Required work:
Please output the entries below exactly as they are.

Records supplied:

-- ==== Sys2Proof/Machine/TriggerRequests.lean ====
section
/-! DEFINITION. The requests of the Trigger Unit and of the Digital Lines (Section 3): TRIGGER SET and OUTPUT SET. -/

namespace Sys2Proof.Machine

/-- The owner of TRIGGER SET (R47). -/
def triggerSetRequest (tag : Byte) (body : List Byte) (s : State) : State :=
  if s.active then refuse kindTriggerSet tag .busy s
  else
    match trigger? body with
    | none => refuse kindTriggerSet tag .badField s
    | some cfg => ack kindTriggerSet tag [] { s with tu.cfg := cfg }

/-- TRIGGER SET (R47). -/
def execTriggerSet (tag : Byte) (body : List Byte) (s : State) : Host.Outcome State Fault Refusal :=
  .next (serve kindTriggerSet tag body (decide (body.length = 12)) (triggerSetRequest tag body) s)

/-- The ACK of OUTPUT SET: the latch and the rest pattern as they stand (R62). -/
def outputSetAck (tag : Byte) (s : State) : State := ack kindOutputSet tag [s.dl.latch, s.dl.rest] s

/-- The owner of OUTPUT SET: the apply-now byte is judged before any other check (R62, R179). -/
def outputSetRequest (tag : Byte) (body : List Byte) (s : State) : State :=
  match body with
  | [apply, value, rest] =>
    match mark? apply with
    | none => refuse kindOutputSet tag .badField s
    | some false => outputSetAck tag { s with dl.rest := rest }
    | some true =>
      if s.active then refuse kindOutputSet tag .busy s
      else outputSetAck tag { s with dl := { latch := value, rest } }
  | _ => refuse kindOutputSet tag .badLength s

/-- OUTPUT SET (R62). -/
def execOutputSet (tag : Byte) (body : List Byte) (s : State) : Host.Outcome State Fault Refusal :=
  .next (serve kindOutputSet tag body (decide (body.length = 3)) (outputSetRequest tag body) s)

end Sys2Proof.Machine
end

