/-- An append of a sample record or of a pass marker (R141, R142, R146, R149): it joins the tail, under DISCARD a full
queue gives up its head with the loss mark and QUEUE_LOSS, the level test sets QUEUE_LEVEL as the count reaches the
level. Unit A absorbs a sample's value and the sequencer counts it (R132); a marker it neither absorbs nor counts. -/
def Obligations.AppendingASample : Prop :=
  (∀ (s : State) (r : SampleRecord),
    appendSample r s =
      { s.withRecord (.sample r) with
        ck.a.residue := absorbWord s.ck.a.cfg s.ck.a.residue r.value
        seq.sampleCount := s.seq.sampleCount + 1 }) ∧
  ∀ (s : State) (status : MarkerStatus), appendMarker status s = s.withRecord (closingMarker status s)

/-- After an append (R29): a limit stop inside the pass; the pass end at the last step, with the COMPLETE marker, PASS_END,
the pass boundary, and the run going on by TABLE 2.5 (R33, R34); the next step where the step timer has expired; else
the spacing. -/
def Obligations.SequencerContinuesAfterAppend : Prop :=
  ∀ (s : State) (stopCause : Bool),
    let last := s.seq.stepIndex.val + 1 = s.ps.length
    let limited := stopCause = true ∧ s.seq.ctx.stopLimit = true
    (limited → ¬ last → RunStopped .limit s (afterAppend stopCause s)) ∧
    (last →
      let closed := s.withRecord (closingMarker .complete s)
      ∃ fm tm,
        let t : State := { closed with lp.flags := closed.lp.flags ||| Flag.passEnd.bit, fm, tm }
        PassBoundary s t ∧ fm.zones = s.fm.zones ∧ fm.subst = s.fm.subst ∧ fm.heldByte = s.fm.heldByte ∧
        fm.heldStamp = s.fm.heldStamp ∧
        (limited → afterAppend stopCause s = enterStopped .limit t) ∧
        (¬ limited → s.seq.ctx.passLimit ≠ 0 → s.seq.passesStarted = s.seq.ctx.passLimit →
          afterAppend stopCause s = enterStopped .complete t) ∧
        (¬ limited → s.seq.ctx.passLimit = 0 ∨ s.seq.passesStarted ≠ s.seq.ctx.passLimit →
          (s.seq.ctx.passInterval = 0 → afterAppend stopCause s = passStart t) ∧
          (s.seq.ctx.passInterval ≠ 0 →
            afterAppend stopCause s =
              { t with seq := { t.seq with state := .waiting, stepTimer := .idle, settle := none } }))) ∧
    (¬ limited → ¬ last →
      (s.seq.stepTimer = .expired →
        afterAppend stopCause s =
          stepBegin { s with seq.stepIndex := s.seq.stepIndex + 1, seq.pauseMark := false }) ∧
      (s.seq.stepTimer ≠ .expired → afterAppend stopCause s = { s with seq.state := .running .spacing })) ∧
    (∀ cause, cause ≠ .reset → s.rq.held = none → RunEnded cause s (enterStopped cause s))

/-! ## Values -/

/-- The ideal codes (R67 to R69): in a bipolar range of half-span r the code of an in-range input is the whole part of
8192 + 8192 v / r, in UNI10 that of 16383 v / 10 V; below the range it is 0 and above it 16383, both overranged. Input
voltages are whole femtovolts (log 11). -/
def Obligations.ConversionCodes : Prop :=
  ∀ (v : Int) (code : Nat),
    (∀ range, ∀ r : Int,
      (range, r) ∈ [(Range.bip10, 10000000000000000), (.bip5, 5000000000000000), (.bip2, 2500000000000000)] →
      (v < -r → convert range v = (0, true)) ∧
      (r ≤ v → convert range v = (16383, true)) ∧
      (-r ≤ v → v < r → (code : Int) * r ≤ (v + r) * 8192 → (v + r) * 8192 < (code + 1 : Int) * r →
        convert range v = (code, false))) ∧
    (v < 0 → convert .uni10 v = (0, true)) ∧
    (10000000000000000 < v → convert .uni10 v = (16383, true)) ∧
    (0 ≤ v → v ≤ 10000000000000000 → (code : Int) * 10000000000000000 ≤ v * 16383 →
      v * 16383 < (code + 1 : Int) * 10000000000000000 → convert .uni10 v = (code, false))

/-- TABLE 5.3, the zone after a step, for every zone and raw code, with H - Y not below 0 and L + Y not above 16383
(R87). At raw code 0 with L = 0 and H below Y, and at 16383 with H = 16383 and L + Y above it, R88's words give no way
back to NORMAL: that R87's bounds decide there is the model's choice (log 22). -/
def Obligations.ZoneTable : Prop :=
  ∀ (p : Profile) (raw : Nat), p.valid → raw ≤ 16383 →
    let H : Int := p.high.toNat
    let L : Int := p.low.toNat
    let Y : Int := p.hysteresis.toNat
    (p.zoneAfter .normal raw = .high ↔ H < raw) ∧
    (p.zoneAfter .normal raw = .low ↔ raw < L) ∧
    (p.zoneAfter .high raw = .low ↔ raw < L) ∧
    (p.zoneAfter .high raw = .normal ↔ L ≤ raw ∧ raw ≤ max (H - Y) 0) ∧
    (p.zoneAfter .low raw = .high ↔ H < raw) ∧
    (p.zoneAfter .low raw = .normal ↔ raw ≤ H ∧ min (L + Y) 16383 ≤ raw)

/-- The direct forms (R95), for every raw code. -/
def Obligations.DirectForms : Prop :=
  ∀ (p : Profile) (tm : TranslationMap) (channel : Fin 16) (raw : Nat), raw ≤ 16383 →
    let value := (p.formValue tm channel raw).value
    (p.form = .directRight → value.toNat = raw) ∧
    (p.form = .directLeft → value.toNat = 4 * raw) ∧
    (p.form = .signed → value.toInt = (raw : Int) - 8192)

Task answer:
-- ==== Sys2Proof/Machine/TriggerRequests.lean ====
section
/-! DEFINITION. The requests of the Trigger Unit and of the Digital Lines (Section 3): TRIGGER SET and OUTPUT SET. -/

namespace Sys2Proof.Machine

/-- The owner of TRIGGER SET (R47). -/
def triggerSetRequest (tag : Byte) (body : List Byte) (s : State) : State :=
  if s.active then refuse kindTriggerSet tag .busy s
  else
    match trigger? body with
    | none => refuse kindTriggerSet tag .badField s
    | some cfg => ack kindTriggerSet tag [] { s with tu.cfg := cfg }

/-- TRIGGER SET (R47). -/
def execTriggerSet (tag : Byte) (body : List Byte) (s : State) : Host.Outcome State Fault Refusal :=
  .next (serve kindTriggerSet tag body (decide (body.length = 12)) (triggerSetRequest tag body) s)

/-- The ACK of OUTPUT SET: the latch and the rest pattern as they stand (R62). -/
def outputSetAck (tag : Byte) (s : State) : State := ack kindOutputSet tag [s.dl.latch, s.dl.rest] s

/-- The owner of OUTPUT SET: the apply-now byte is judged before any other check (R62, R179). -/
def outputSetRequest (tag : Byte) (body : List Byte) (s : State) : State :=
  match body with
  | [apply, value, rest] =>
    match mark? apply with
    | none => refuse kindOutputSet tag .badField s
    | some false => outputSetAck tag { s with dl.rest := rest }
    | some true =>
      if s.active then refuse kindOutputSet tag .busy s
      else outputSetAck tag { s with dl := { latch := value, rest } }
  | _ => refuse kindOutputSet tag .badLength s

/-- OUTPUT SET (R62). -/
def execOutputSet (tag : Byte) (body : List Byte) (s : State) : Host.Outcome State Fault Refusal :=
  .next (serve kindOutputSet tag body (decide (body.length = 3)) (outputSetRequest tag body) s)

end Sys2Proof.Machine
end

/-- An append of a sample record or of a pass marker (R141, R142, R146, R149): it joins the tail, under DISCARD a full
queue gives up its head with the loss mark and QUEUE_LOSS, the level test sets QUEUE_LEVEL as the count reaches the
level. Unit A absorbs a sample's value and the sequencer counts it (R132); a marker it neither absorbs nor counts. -/
def Obligations.AppendingASample : Prop :=
  (∀ (s : State) (r : SampleRecord),
    appendSample r s =
      { s.withRecord (.sample r) with
        ck.a.residue := absorbWord s.ck.a.cfg s.ck.a.residue r.value
        seq.sampleCount := s.seq.sampleCount + 1 }) ∧
  ∀ (s : State) (status : MarkerStatus), appendMarker status s = s.withRecord (closingMarker status s)

/-- After an append (R29): a limit stop inside the pass; the pass end at the last step, with the COMPLETE marker, PASS_END,
the pass boundary, and the run going on by TABLE 2.5 (R33, R34); the next step where the step timer has expired; else
the spacing. -/
def Obligations.SequencerContinuesAfterAppend : Prop :=
  ∀ (s : State) (stopCause : Bool),
    let last := s.seq.stepIndex.val + 1 = s.ps.length
    let limited := stopCause = true ∧ s.seq.ctx.stopLimit = true
    (limited → ¬ last → RunStopped .limit s (afterAppend stopCause s)) ∧
    (last →
      let closed := s.withRecord (closingMarker .complete s)
      ∃ fm tm,
        let t : State := { closed with lp.flags := closed.lp.flags ||| Flag.passEnd.bit, fm, tm }
        PassBoundary s t ∧ fm.zones = s.fm.zones ∧ fm.subst = s.fm.subst ∧ fm.heldByte = s.fm.heldByte ∧
        fm.heldStamp = s.fm.heldStamp ∧
        (limited → afterAppend stopCause s = enterStopped .limit t) ∧
        (¬ limited → s.seq.ctx.passLimit ≠ 0 → s.seq.passesStarted = s.seq.ctx.passLimit →
          afterAppend stopCause s = enterStopped .complete t) ∧
        (¬ limited → s.seq.ctx.passLimit = 0 ∨ s.seq.passesStarted ≠ s.seq.ctx.passLimit →
          (s.seq.ctx.passInterval = 0 → afterAppend stopCause s = passStart t) ∧
          (s.seq.ctx.passInterval ≠ 0 →
            afterAppend stopCause s =
              { t with seq := { t.seq with state := .waiting, stepTimer := .idle, settle := none } }))) ∧
    (¬ limited → ¬ last →
      (s.seq.stepTimer = .expired →
        afterAppend stopCause s =
          stepBegin { s with seq.stepIndex := s.seq.stepIndex + 1, seq.pauseMark := false }) ∧
      (s.seq.stepTimer ≠ .expired → afterAppend stopCause s = { s with seq.state := .running .spacing })) ∧
    (∀ cause, cause ≠ .reset → s.rq.held = none → RunEnded cause s (enterStopped cause s))

/-! ## Values -/

/-- The ideal codes (R67 to R69): in a bipolar range of half-span r the code of an in-range input is the whole part of
8192 + 8192 v / r, in UNI10 that of 16383 v / 10 V; below the range it is 0 and above it 16383, both overranged. Input
voltages are whole femtovolts (log 11). -/
def Obligations.ConversionCodes : Prop :=
  ∀ (v : Int) (code : Nat),
    (∀ range, ∀ r : Int,
      (range, r) ∈ [(Range.bip10, 10000000000000000), (.bip5, 5000000000000000), (.bip2, 2500000000000000)] →
      (v < -r → convert range v = (0, true)) ∧
      (r ≤ v → convert range v = (16383, true)) ∧
      (-r ≤ v → v < r → (code : Int) * r ≤ (v + r) * 8192 → (v + r) * 8192 < (code + 1 : Int) * r →
        convert range v = (code, false))) ∧
    (v < 0 → convert .uni10 v = (0, true)) ∧
    (10000000000000000 < v → convert .uni10 v = (16383, true)) ∧
    (0 ≤ v → v ≤ 10000000000000000 → (code : Int) * 10000000000000000 ≤ v * 16383 →
      v * 16383 < (code + 1 : Int) * 10000000000000000 → convert .uni10 v = (code, false))

/-- TABLE 5.3, the zone after a step, for every zone and raw code, with H - Y not below 0 and L + Y not above 16383
(R87). At raw code 0 with L = 0 and H below Y, and at 16383 with H = 16383 and L + Y above it, R88's words give no way
back to NORMAL: that R87's bounds decide there is the model's choice (log 22). -/
def Obligations.ZoneTable : Prop :=
  ∀ (p : Profile) (raw : Nat), p.valid → raw ≤ 16383 →
    let H : Int := p.high.toNat
    let L : Int := p.low.toNat
    let Y : Int := p.hysteresis.toNat
    (p.zoneAfter .normal raw = .high ↔ H < raw) ∧
    (p.zoneAfter .normal raw = .low ↔ raw < L) ∧
    (p.zoneAfter .high raw = .low ↔ raw < L) ∧
    (p.zoneAfter .high raw = .normal ↔ L ≤ raw ∧ raw ≤ max (H - Y) 0) ∧
    (p.zoneAfter .low raw = .high ↔ H < raw) ∧
    (p.zoneAfter .low raw = .normal ↔ raw ≤ H ∧ min (L + Y) 16383 ≤ raw)

/-- The direct forms (R95), for every raw code. -/
def Obligations.DirectForms : Prop :=
  ∀ (p : Profile) (tm : TranslationMap) (channel : Fin 16) (raw : Nat), raw ≤ 16383 →
    let value := (p.formValue tm channel raw).value
    (p.form = .directRight → value.toNat = raw) ∧
    (p.form = .directLeft → value.toNat = 4 * raw) ∧
    (p.form = .signed → value.toInt = (raw : Int) - 8192)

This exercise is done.